RECORDS FOR THE EXERCISE =
theorem State.parkStep_frame (h : s.Frame n o) (hn : Covers n 0x400000) : ∀ x1, (State.parkStep s x1).Frame n o := by
  intros
  unfold State.parkStep
  with_reducible repeat' (first | intro _ | assumption | exact Covers.trans hn (by decide) | apply State.Frame.foldl | apply State.Frame.ite | (apply State.Frame.mk' <;> first | exact .inl (Covers.bit hn (by decide)) | exact .inr rfl | assumption | apply State.Frame.ite | apply State.Frame.foldl | refine State.Frame.ofPair ?_ (by assumption) | split) | apply State.Frame.foldlFst | refine State.Frame.ofPair ?_ (by assumption) | split | dsimp only)

theorem State.dropStaged_frame (h : s.Frame n o) (hn : Covers n 0x6) : (State.dropStaged s).Frame n o := by
  unfold State.dropStaged
  with_reducible repeat' (first | intro _ | assumption | exact Covers.trans hn (by decide) | apply State.setFld_frame | apply State.Frame.foldl | apply State.Frame.ite | (apply State.Frame.mk' <;> first | exact .inl (Covers.bit hn (by decide)) | exact .inr rfl | assumption | apply State.setFld_frame | apply State.Frame.ite | apply State.Frame.foldl | refine State.Frame.ofPair ?_ (by assumption) | split) | apply State.Frame.foldlFst | refine State.Frame.ofPair ?_ (by assumption) | split | dsimp only)

theorem State.parkCommit_frame (h : s.Frame n o) (hn : Covers n 0xc2784e) : (State.parkCommit s).Frame n o := by
  unfold State.parkCommit
  with_reducible repeat' (first | intro _ | assumption | exact Covers.trans hn (by decide) | apply State.voteAll_frame | apply State.commitRep_frame | apply State.commitCal_frame | apply State.when_frame | apply State.journal_frame | apply State.parkStep_frame | apply State.nvmKick_frame | apply State.dropStaged_frame | apply State.Frame.foldl | apply State.Frame.ite | (apply State.Frame.mk' <;> first | exact .inl (Covers.bit hn (by decide)) | exact .inr rfl | assumption | apply State.voteAll_frame | apply State.commitRep_frame | apply State.commitCal_frame | apply State.when_frame | apply State.journal_frame | apply State.parkStep_frame | apply State.nvmKick_frame | apply State.dropStaged_frame | apply State.Frame.ite | apply State.Frame.foldl | refine State.Frame.ofPair ?_ (by assumption) | split) | apply State.Frame.foldlFst | refine State.Frame.ofPair ?_ (by assumption) | split | dsimp only)

theorem State.switchOff_frame (h : s.Frame n o) (hn : Covers n 0x52816) : (State.switchOff s).Frame n o := by
  unfold State.switchOff
  with_reducible repeat' (first | intro _ | assumption | exact Covers.trans hn (by decide) | apply State.resetRegs_frame | apply State.toState_frame | apply State.setFld_frame | apply State.setDomain_frame | apply State.upTo_frame | apply State.Frame.foldl | apply State.Frame.ite | (apply State.Frame.mk' <;> first | exact .inl (Covers.bit hn (by decide)) | exact .inr rfl | assumption | apply State.resetRegs_frame | apply State.toState_frame | apply State.setFld_frame | apply State.setDomain_frame | apply State.upTo_frame | apply State.Frame.ite | apply State.Frame.foldl | refine State.Frame.ofPair ?_ (by assumption) | split) | apply State.Frame.foldlFst | refine State.Frame.ofPair ?_ (by assumption) | split | dsimp only)

theorem State.intoPark_frame (h : s.Frame n o) (hn : Covers n 0xc7787e) : (State.intoPark s).Frame n o := by
  unfold State.intoPark
  with_reducible repeat' (first | intro _ | assumption | exact Covers.trans hn (by decide) | apply State.sendL3_frame | apply State.dropStaged_frame | apply State.switchOff_frame | apply State.Frame.foldl | apply State.Frame.ite | (apply State.Frame.mk' <;> first | exact .inl (Covers.bit hn (by decide)) | exact .inr rfl | assumption | apply State.sendL3_frame | apply State.dropStaged_frame | apply State.switchOff_frame | apply State.Frame.ite | apply State.Frame.foldl | refine State.Frame.ofPair ?_ (by assumption) | split) | apply State.Frame.foldlFst | refine State.Frame.ofPair ?_ (by assumption) | split | dsimp only)

theorem execParkDrainComplete_frame (h : s.Frame n o) (hn : Covers n 0xc7787e) : ∀ x0 x1, Out.Frame n o (execParkDrainComplete x0 x1 s) := by
  intros
  unfold execParkDrainComplete
  with_reducible repeat' (first | intro _ | assumption | exact Covers.trans hn (by decide) | apply State.parkStep_frame | apply State.startTest_frame | apply State.parkCommit_frame | apply State.intoPark_frame | apply State.Frame.foldl | apply Out.Frame.next | apply State.Frame.ite | (apply State.Frame.mk' <;> first | exact .inl (Covers.bit hn (by decide)) | exact .inr rfl | assumption | apply State.parkStep_frame | apply State.startTest_frame | apply State.parkCommit_frame | apply State.intoPark_frame | apply State.Frame.ite | apply State.Frame.foldl | refine State.Frame.ofPair ?_ (by assumption) | split) | apply State.Frame.foldlFst | refine State.Frame.ofPair ?_ (by assumption) | split | dsimp only)

theorem execParkDrainLimit_frame (h : s.Frame n o) (hn : Covers n 0x427842) : Out.Frame n o (execParkDrainLimit s) := by
  unfold execParkDrainLimit
  with_reducible repeat' (first | intro _ | assumption | exact Covers.trans hn (by decide) | apply State.eachChan_frame | apply State.blockReset_frame | apply State.parkStep_frame | apply State.setFld_frame | apply State.Frame.foldl | apply Out.Frame.next | apply State.Frame.ite | (apply State.Frame.mk' <;> first | exact .inl (Covers.bit hn (by decide)) | exact .inr rfl | assumption | apply State.eachChan_frame | apply State.blockReset_frame | apply State.parkStep_frame | apply State.setFld_frame | apply State.Frame.ite | apply State.Frame.foldl | refine State.Frame.ofPair ?_ (by assumption) | split) | apply State.Frame.foldlFst | refine State.Frame.ofPair ?_ (by assumption) | split | dsimp only)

WHAT IS BEING ASKED = The first line of the records and every line down to the line with "unfold State.parkCommit" must be quoted exactly; leave out all else.

RESPONSE BELOW =
theorem State.parkStep_frame (h : s.Frame n o) (hn : Covers n 0x400000) : ∀ x1, (State.parkStep s x1).Frame n o := by
  intros
  unfold State.parkStep
  with_reducible repeat' (first | intro _ | assumption | exact Covers.trans hn (by decide) | apply State.Frame.foldl | apply State.Frame.ite | (apply State.Frame.mk' <;> first | exact .inl (Covers.bit hn (by decide)) | exact .inr rfl | assumption | apply State.Frame.ite | apply State.Frame.foldl | refine State.Frame.ofPair ?_ (by assumption) | split) | apply State.Frame.foldlFst | refine State.Frame.ofPair ?_ (by assumption) | split | dsimp only)

theorem State.dropStaged_frame (h : s.Frame n o) (hn : Covers n 0x6) : (State.dropStaged s).Frame n o := by
  unfold State.dropStaged
  with_reducible repeat' (first | intro _ | assumption | exact Covers.trans hn (by decide) | apply State.setFld_frame | apply State.Frame.foldl | apply State.Frame.ite | (apply State.Frame.mk' <;> first | exact .inl (Covers.bit hn (by decide)) | exact .inr rfl | assumption | apply State.setFld_frame | apply State.Frame.ite | apply State.Frame.foldl | refine State.Frame.ofPair ?_ (by assumption) | split) | apply State.Frame.foldlFst | refine State.Frame.ofPair ?_ (by assumption) | split | dsimp only)

theorem State.parkCommit_frame (h : s.Frame n o) (hn : Covers n 0xc2784e) : (State.parkCommit s).Frame n o := by
  unfold State.parkCommit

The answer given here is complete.